Nine doors, nine actors and nonstop silliness are the ingredients in Northern Stage's production of Michael Frayn's farce-within-a-farce, Noises Off. It's a loving parody of the stage itself, and this top-notch cast scampers up and down a magnificent two-story set to skewer the illusion of theater and the delusions of its practitioners.
The play depicts a mediocre troupe of British actors stumbling through a feeble farce called Nothing On, the most wince-worthy sex comedy imaginable. The little band of overactors may have limited artistic talent, but their version of professionalism guides them through missed entrances, dropped cues and pratfalls that the script never had in mind.
Frayn ridicules theatrical excess while demonstrating precisely what's wonderful about live performance. The show treats us to three views of the farce's first act. First up is a technical rehearsal in which the director is still coaxing the company through the mechanics of comedy bits that seem to have no chance of soaring to life when the show opens the next day. The rehearsal keeps breaking down, and the actors keep breaking character.
We next see the show in mid-tour. Now the set spins around and our vantage point is backstage. The company has been stewing in romantic jealousies and misunderstandings for a month, and these explode into a chaotic backstage pantomime while the show goes on. The stage entrances are made in the nick of time, with every exit a chance to fan the flames of backstage conflicts. Conducted in silence, the sight gags, pranks and vicious glares are hilarious, but also a master class in the acting principle that performers convey their characters' needs — in this case, idiotic ones.
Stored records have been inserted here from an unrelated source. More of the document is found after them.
theorem witness_RingRegisters_1 :
    (∃ (s : State) (r : SvcId) (d : Word) (q : Fin 2), sysUp s = true ∧
      s.slu.state ≠ .keep ∧
      s.mer.twilightEnding = false ∧
      s.ring[r].sq[q].state = .enabled ∧
      bits d.toNat 0 16 < 2 ^ s.ring[r].sq[q].sizeLog2) ∧
    (∃ (s : State) (r : SvcId) (d : Word) (q : Fin 2), sysUp s = true ∧
      s.slu.state ≠ .keep ∧
      s.mer.twilightEnding = false ∧
      s.ring[r].sq[q].state = .enabled ∧
      bits d.toNat 0 16 < 2 ^ s.ring[r].sq[q].sizeLog2) ∧
    (∃ (s : State) (r : SvcId) (d : Word) (q : Fin 2), sysUp s = true ∧
      s.slu.state ≠ .keep ∧
      s.mer.twilightEnding = false ∧
      (s.ring[r].sq[q].state ≠ .enabled ∨ 2 ^ s.ring[r].sq[q].sizeLog2 ≤ bits d.toNat 0 16)) ∧
    (∃ (s : State) (r : SvcId) (d : Word) (q : Fin 2), sysUp s = true ∧
      s.slu.state ≠ .keep ∧
      s.mer.twilightEnding = false ∧
      (s.ring[r].sq[q].state ≠ .enabled ∨ 2 ^ s.ring[r].sq[q].sizeLog2 ≤ bits d.toNat 0 16)) ∧
    (∃ (s : State) (r : SvcId) (d : Word), sysUp s = true ∧
      s.slu.state ≠ .keep ∧
      s.mer.twilightEnding = false ∧
      s.ring[r].cq.state = .enabled ∧
      bits d.toNat 0 16 < 2 ^ s.ring[r].cq.sizeLog2 ∧
      ringUsed s.ring[r].cq.sizeLog2 s.ring[r].cq.head (bits d.toNat 0 16) ≤ ringUsed s.ring[r].cq.sizeLog2 s.ring[r].cq.head s.ring[r].cq.tail) ∧
    (∃ (s : State) (r : SvcId) (d : Word), sysUp s = true ∧
      s.slu.state ≠ .keep ∧
      s.mer.twilightEnding = false ∧
      s.ring[r].cq.state = .enabled ∧
      ringUsed s.ring[r].cq.sizeLog2 s.ring[r].cq.head s.ring[r].cq.tail < ringUsed s.ring[r].cq.sizeLog2 s.ring[r].cq.head (bits d.toNat 0 16)) := by
  refine ⟨⟨onCq { enable := true, state := .enabled } (onSq 0 { enable := true, state := .enabled } (onSq 1 { enable := true, state := .enabled } tenant)), 0, 63, 0, ?_⟩,
    ⟨onSq 1 { enable := true, state := .enabled, tail := 3, fetched := [[1], [2], [3]] } (onCq { enable := true, state := .enabled } (onSq 0 { enable := true, state := .enabled } (onSq 1 { enable := true, state := .enabled } tenant))), 0, 1, 1, ?_⟩,
    ⟨onCq { enable := true, state := .enabled } (onSq 0 { enable := true, state := .enabled } (onSq 1 { enable := true, state := .enabled } tenant)), 0, 64, 0, ?_⟩,
    ⟨tenant, 0, 3, 1, ?_⟩,
    ⟨onCq { enable := true, state := .enabled } (onSq 0 { enable := true, state := .enabled } (onSq 1 { enable := true, state := .enabled } tenant)), 0, 0, ?_⟩,
    ⟨onCq { enable := true, state := .enabled } (onSq 0 { enable := true, state := .enabled } (onSq 1 { enable := true, state := .enabled } tenant)), 0, 1, ?_⟩⟩
  all_goals first | decide +kernel | (dsimp only; decide +kernel)

theorem witness_RingRegisters_2 :
    (∃ (s : State) (r : SvcId) (d : Word) (q : Fin 2), sysUp s = true ∧
      s.slu.state ≠ .keep ∧
      s.mer.twilightEnding = false ∧
      bit d.toNat 0 = true ∧
      s.ring[r].sq[q].enable = false) ∧
    (∃ (s : State) (r : SvcId) (d : Word) (q : Fin 2), sysUp s = true ∧
      s.slu.state ≠ .keep ∧
      s.mer.twilightEnding = false ∧
      bit d.toNat 0 = true ∧
      s.ring[r].sq[q].enable = false) ∧
    (∃ (s : State) (r : SvcId) (d : Word) (q : Fin 2), sysUp s = true ∧
      s.slu.state ≠ .keep ∧
      s.mer.twilightEnding = false ∧
      bit d.toNat 0 = true ∧
      s.ring[r].sq[q].enable = false) ∧
    (∃ (s : State) (r : SvcId) (d : Word) (q : Fin 2), sysUp s = true ∧
      s.slu.state ≠ .keep ∧
      s.mer.twilightEnding = false ∧
      bit d.toNat 0 = true ∧
      s.ring[r].sq[q].enable = false) ∧
    (∃ (s : State) (r : SvcId) (d : Word), sysUp s = true ∧
      s.slu.state ≠ .keep ∧
      s.mer.twilightEnding = false ∧
      bit d.toNat 0 = true ∧
      s.ring[r].cq.enable = false ∧
      mayEnable s r (bit d.toNat 1) = true) ∧
    (∃ (s : State) (r : SvcId) (d : Word), sysUp s = true ∧
      s.slu.state ≠ .keep ∧
      s.mer.twilightEnding = false ∧
      bit d.toNat 0 = true ∧
      s.ring[r].cq.enable = false ∧
      mayEnable s r (bit d.toNat 1) = true) := by
  refine ⟨⟨tenant, 0, 0x103, 1, ?_⟩,
    ⟨tenant, 0, 0x1F1, 0, ?_⟩,
    ⟨up, 0, 0x51, 0, ?_⟩,
    ⟨up, 0, 0x61, 1, ?_⟩,
    ⟨tenant, 0, 0x101, ?_⟩,
    ⟨onCq { recs := [record] } tenant, 0, 0x63, ?_⟩⟩
  all_goals first | decide +kernel | (dsimp only; decide +kernel)
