-- ==== Sys2Proof/Machine/Des.lean ====
section
/-! DEFINITION. DES (`40_block_primitives.md` R122 to R127), tables and round structure as the rules give them. -/

namespace Sys2Proof.Machine

/-- A permutation table applied to a bit string numbered from 1 at the left: bit i of the result is bit `T[i]` of `v`
(R122). The first table entry gives the most significant bit. -/
def permute (m : Nat) {n : Nat} (t : List Nat) (v : BitVec n) : BitVec m :=
  BitVec.ofNat m (t.foldl (fun acc j => 2 * acc + (v.getMsbD (j - 1)).toNat) 0)

/-- PC1 (R123). -/
def pc1 : List Nat := [
  57, 49, 41, 33, 25, 17, 9, 1, 58, 50, 42, 34, 26, 18,
  10, 2, 59, 51, 43, 35, 27, 19, 11, 3, 60, 52, 44, 36,
  63, 55, 47, 39, 31, 23, 15, 7, 62, 54, 46, 38, 30, 22,
  14, 6, 61, 53, 45, 37, 29, 21, 13, 5, 28, 20, 12, 4]

/-- PC2 (R123). -/
def pc2 : List Nat := [
  14, 17, 11, 24, 1, 5, 3, 28, 15, 6, 21, 10,
  23, 19, 12, 4, 26, 8, 16, 7, 27, 20, 13, 2,
  41, 52, 31, 37, 47, 55, 30, 40, 51, 45, 33, 48,
  44, 49, 39, 56, 34, 53, 46, 42, 50, 36, 29, 32]

/-- SHIFT[1..16] (R123). -/
def shifts : List Nat := [
  1, 1, 2, 2, 2, 2, 2, 2, 1, 2, 2, 2, 2, 2, 2, 1]

/-- IP (R124). -/
def ip : List Nat := [
  58, 50, 42, 34, 26, 18, 10, 2, 60, 52, 44, 36, 28, 20, 12, 4,
  62, 54, 46, 38, 30, 22, 14, 6, 64, 56, 48, 40, 32, 24, 16, 8,
  57, 49, 41, 33, 25, 17, 9, 1, 59, 51, 43, 35, 27, 19, 11, 3,
  61, 53, 45, 37, 29, 21, 13, 5, 63, 55, 47, 39, 31, 23, 15, 7]

/-- FP, the inverse of IP (R124). -/
def fp : List Nat := [
  40, 8, 48, 16, 56, 24, 64, 32, 39, 7, 47, 15, 55, 23, 63, 31,
  38, 6, 46, 14, 54, 22, 62, 30, 37, 5, 45, 13, 53, 21, 61, 29,
  36, 4, 44, 12, 52, 20, 60, 28, 35, 3, 43, 11, 51, 19, 59, 27,
  34, 2, 42, 10, 50, 18, 58, 26, 33, 1, 41, 9, 49, 17, 57, 25]

/-- EXP (R125). -/
def expansion : List Nat := [
  32, 1, 2, 3, 4, 5, 4, 5, 6, 7, 8, 9,
  8, 9, 10, 11, 12, 13, 12, 13, 14, 15, 16, 17,
  16, 17, 18, 19, 20, 21, 20, 21, 22, 23, 24, 25,
  24, 25, 26, 27, 28, 29, 28, 29, 30, 31, 32, 1]

/-- P (R125). -/
def pbox : List Nat := [
  16, 7, 20, 21, 29, 12, 28, 17, 1, 15, 23, 26, 5, 18, 31, 10,
  2, 8, 24, 14, 32, 27, 3, 9, 19, 13, 30, 6, 22, 11, 4, 25]

/-- S1 (R125), rows 0 to 3. -/
def sbox1 : List (List Nat) := [
  [14, 4, 13, 1, 2, 15, 11, 8, 3, 10, 6, 12, 5, 9, 0, 7],
  [0, 15, 7, 4, 14, 2, 13, 1, 10, 6, 12, 11, 9, 5, 3, 8],
  [4, 1, 14, 8, 13, 6, 2, 11, 15, 12, 9, 7, 3, 10, 5, 0],
  [15, 12, 8, 2, 4, 9, 1, 7, 5, 11, 3, 14, 10, 0, 6, 13]]

/-- S2 (R125), rows 0 to 3. -/
def sbox2 : List (List Nat) := [
  [15, 1, 8, 14, 6, 11, 3, 4, 9, 7, 2, 13, 12, 0, 5, 10],
  [3, 13, 4, 7, 15, 2, 8, 14, 12, 0, 1, 10, 6, 9, 11, 5],
  [0, 14, 7, 11, 10, 4, 13, 1, 5, 8, 12, 6, 9, 3, 2, 15],
  [13, 8, 10, 1, 3, 15, 4, 2, 11, 6, 7, 12, 0, 5, 14, 9]]

/-- S3 (R125), rows 0 to 3. -/
def sbox3 : List (List Nat) := [
  [10, 0, 9, 14, 6, 3, 15, 5, 1, 13, 12, 7, 11, 4, 2, 8],
  [13, 7, 0, 9, 3, 4, 6, 10, 2, 8, 5, 14, 12, 11, 15, 1],
  [13, 6, 4, 9, 8, 15, 3, 0, 11, 1, 2, 12, 5, 10, 14, 7],
  [1, 10, 13, 0, 6, 9, 8, 7, 4, 15, 14, 3, 11, 5, 2, 12]]

/-- S4 (R125), rows 0 to 3. -/
def sbox4 : List (List Nat) := [
  [7, 13, 14, 3, 0, 6, 9, 10, 1, 2, 8, 5, 11, 12, 4, 15],
  [13, 8, 11, 5, 6, 15, 0, 3, 4, 7, 2, 12, 1, 10, 14, 9],
  [10, 6, 9, 0, 12, 11, 7, 13, 15, 1, 3, 14, 5, 2, 8, 4],
  [3, 15, 0, 6, 10, 1, 13, 8, 9, 4, 5, 11, 12, 7, 2, 14]]

/-- S5 (R125), rows 0 to 3. -/
def sbox5 : List (List Nat) := [
  [2, 12, 4, 1, 7, 10, 11, 6, 8, 5, 3, 15, 13, 0, 14, 9],
  [14, 11, 2, 12, 4, 7, 13, 1, 5, 0, 15, 10, 3, 9, 8, 6],
  [4, 2, 1, 11, 10, 13, 7, 8, 15, 9, 12, 5, 6, 3, 0, 14],
  [11, 8, 12, 7, 1, 14, 2, 13, 6, 15, 0, 9, 10, 4, 5, 3]]

/-- S6 (R125), rows 0 to 3. -/
def sbox6 : List (List Nat) := [
  [12, 1, 10, 15, 9, 2, 6, 8, 0, 13, 3, 4, 14, 7, 5, 11],
  [10, 15, 4, 2, 7, 12, 9, 5, 6, 1, 13, 14, 0, 11, 3, 8],
  [9, 14, 15, 5, 2, 8, 12, 3, 7, 0, 4, 10, 1, 13, 11, 6],
  [4, 3, 2, 12, 9, 5, 15, 10, 11, 14, 1, 7, 6, 0, 8, 13]]

/-- S7 (R125), rows 0 to 3. -/
def sbox7 : List (List Nat) := [
  [4, 11, 2, 14, 15, 0, 8, 13, 3, 12, 9, 7, 5, 10, 6, 1],
  [13, 0, 11, 7, 4, 9, 1, 10, 14, 3, 5, 12, 2, 15, 8, 6],
  [1, 4, 11, 13, 12, 3, 7, 14, 10, 15, 6, 8, 0, 5, 9, 2],
  [6, 11, 13, 8, 1, 4, 10, 7, 9, 5, 0, 15, 14, 2, 3, 12]]

/-- S8 (R125), rows 0 to 3. -/
def sbox8 : List (List Nat) := [
  [13, 2, 8, 4, 6, 15, 11, 1, 10, 9, 3, 14, 5, 0, 12, 7],
  [1, 15, 13, 8, 10, 3, 7, 4, 12, 5, 6, 11, 0, 14, 9, 2],
  [7, 11, 4, 1, 9, 12, 14, 2, 0, 6, 10, 13, 15, 3, 5, 8],
  [2, 1, 14, 7, 4, 10, 8, 13, 15, 12, 9, 0, 3, 5, 6, 11]]

/-- S1 to S8 (R125). -/
def sboxes : List (List (List Nat)) := [sbox1, sbox2, sbox3, sbox4, sbox5, sbox6, sbox7, sbox8]

/-- The 4-bit output of an S-box for a 6-bit group b1..b6: row 2*b1 + b6, column 8*b2 + 4*b3 + 2*b4 + b5 (R125). -/
def sboxOut (t : List (List Nat)) (g : BitVec 6) : Nat :=
  let row := 2 * (g.getMsbD 0).toNat + (g.getMsbD 5).toNat
  let col := (g.extractLsb' 1 4).toNat
  (t.getD row []).getD col 0

/-- The eight S-boxes on the eight 6-bit groups of a 48-bit value, left to right (R125). -/
def substitute (x : BitVec 48) : BitVec 32 :=
  BitVec.ofNat 32 ((List.range 8).foldl
    (fun acc j => 16 * acc + sboxOut (sboxes.getD j []) (x.extractLsb' (42 - 6 * j) 6)) 0)

/-- The round function `f(R, k) = P(S(EXP(R) xor k))` (R125). -/
def desRound (r : BitVec 32) (k : BitVec 48) : BitVec 32 :=
  permute 32 pbox (substitute (permute 48 expansion r ^^^ k))

/-- The round keys for the remaining shifts: rotate both halves, then PC2 of their concatenation (R123). -/
def roundKeys : List Nat → BitVec 28 → BitVec 28 → List (BitVec 48)
  | [], _, _ => []
  | n :: r, c, d =>
    let c' := c.rotateLeft n
    let d' := d.rotateLeft n
    permute 48 pc2 (c' ++ d') :: roundKeys r c' d'

/-- The key schedule K_1 .. K_16 (R123). -/
def desKeys (key : BitVec 64) : List (BitVec 48) :=
  let cd := permute 56 pc1 key
  roundKeys shifts (cd.extractLsb' 28 28) (cd.extractLsb' 0 28)

/-- The rounds on `(L, R)`: L_i = R_(i-1), R_i = L_(i-1) xor f(R_(i-1), K_i) (R126). -/
def feistel : List (BitVec 48) → BitVec 32 → BitVec 32 → BitVec 32 × BitVec 32
  | [], l, r => (l, r)
  | k :: ks, l, r => feistel ks r (l ^^^ desRound r k)

/-- IP, the rounds, the swap, FP (R126). -/
def desCore (ks : List (BitVec 48)) (x : BitVec 64) : BitVec 64 :=
  let v := permute 64 ip x
  let lr := feistel ks (v.extractLsb' 32 32) (v.extractLsb' 0 32)
  permute 64 fp (lr.2 ++ lr.1)

/-- An 8-byte string as the 64-bit string of R122. -/
def bits64 (a : Bytes) : BitVec 64 := BitVec.ofNat 64 (int a)

/-- `DES_E(K, x)`, K and x 8 bytes (R126). -/
def desE (key x : Bytes) : Bytes := be 8 (desCore (desKeys (bits64 key)) (bits64 x)).toNat

/-- `DES_D(K, x)`: the round keys in the order K16 .. K1 (R127). -/
def desD (key x : Bytes) : Bytes := be 8 (desCore (desKeys (bits64 key)).reverse (bits64 x)).toNat

/-- The three 8-byte parts of a 3DES key; a 16-byte key is expanded to K1 ‖ K2 ‖ K1 (R129). -/
def tdesParts (key : Bytes) : Bytes × Bytes × Bytes :=
  let k1 := slice key 0 8
  (k1, slice key 8 16, if key.length = 16 then k1 else slice key 16 24)

/-- `TDES_E(K, x)`: encrypt, decrypt, encrypt (R130). -/
def tdesE (key x : Bytes) : Bytes :=
  let p := tdesParts key
  desE p.2.2 (desD p.2.1 (desE p.1 x))

/-- `TDES_D(K, x)` (R130). -/
def tdesD (key x : Bytes) : Bytes :=
  let p := tdesParts key
  desD p.1 (desE p.2.1 (desD p.2.2 x))

end Sys2Proof.Machine
end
Finally, as the tour drags to its end, the set spins again, and we see a performance in which everything that can go wrong does. The actors try to salvage things with desperate ad libs and foolish onstage fixes to a rapidly decaying storyline. These doomed heroic gestures are interspersed with surreal moments of mortification, such as the time an actor has forgotten his necktie but his scene partner sticks to her line about how he's tied it.
Numerous noises off — the theatrical term for sound emanating from offstage — punctuate the action, usually signaling disasters for the acting company, not the characters. Frayn's title hints at the audience's role in the experience, for we must make up an explanation for what we hear. Watching each entrance from front and back peels away mystery and trades it for comedy. But there's still something unseen behind every closed door.
The characters in Nothing On are pure caricature, their players not much deeper, but Frayn paints their foibles vividly. Dotty Otley (Patti Perkins) is an aging TV star whose career is now reduced to theatrical claptrap but whose billing still assures an audience. Otley's craft is now no match for managing more than one hand prop, and the shrugging Perkins shows how she's made peace with her limitations.
Otley has started a dalliance with the much younger Gary (David Mason). He can't form a coherent sentence that isn't written in a script, and so communicates through Mason's hysterically pliable facial expressions.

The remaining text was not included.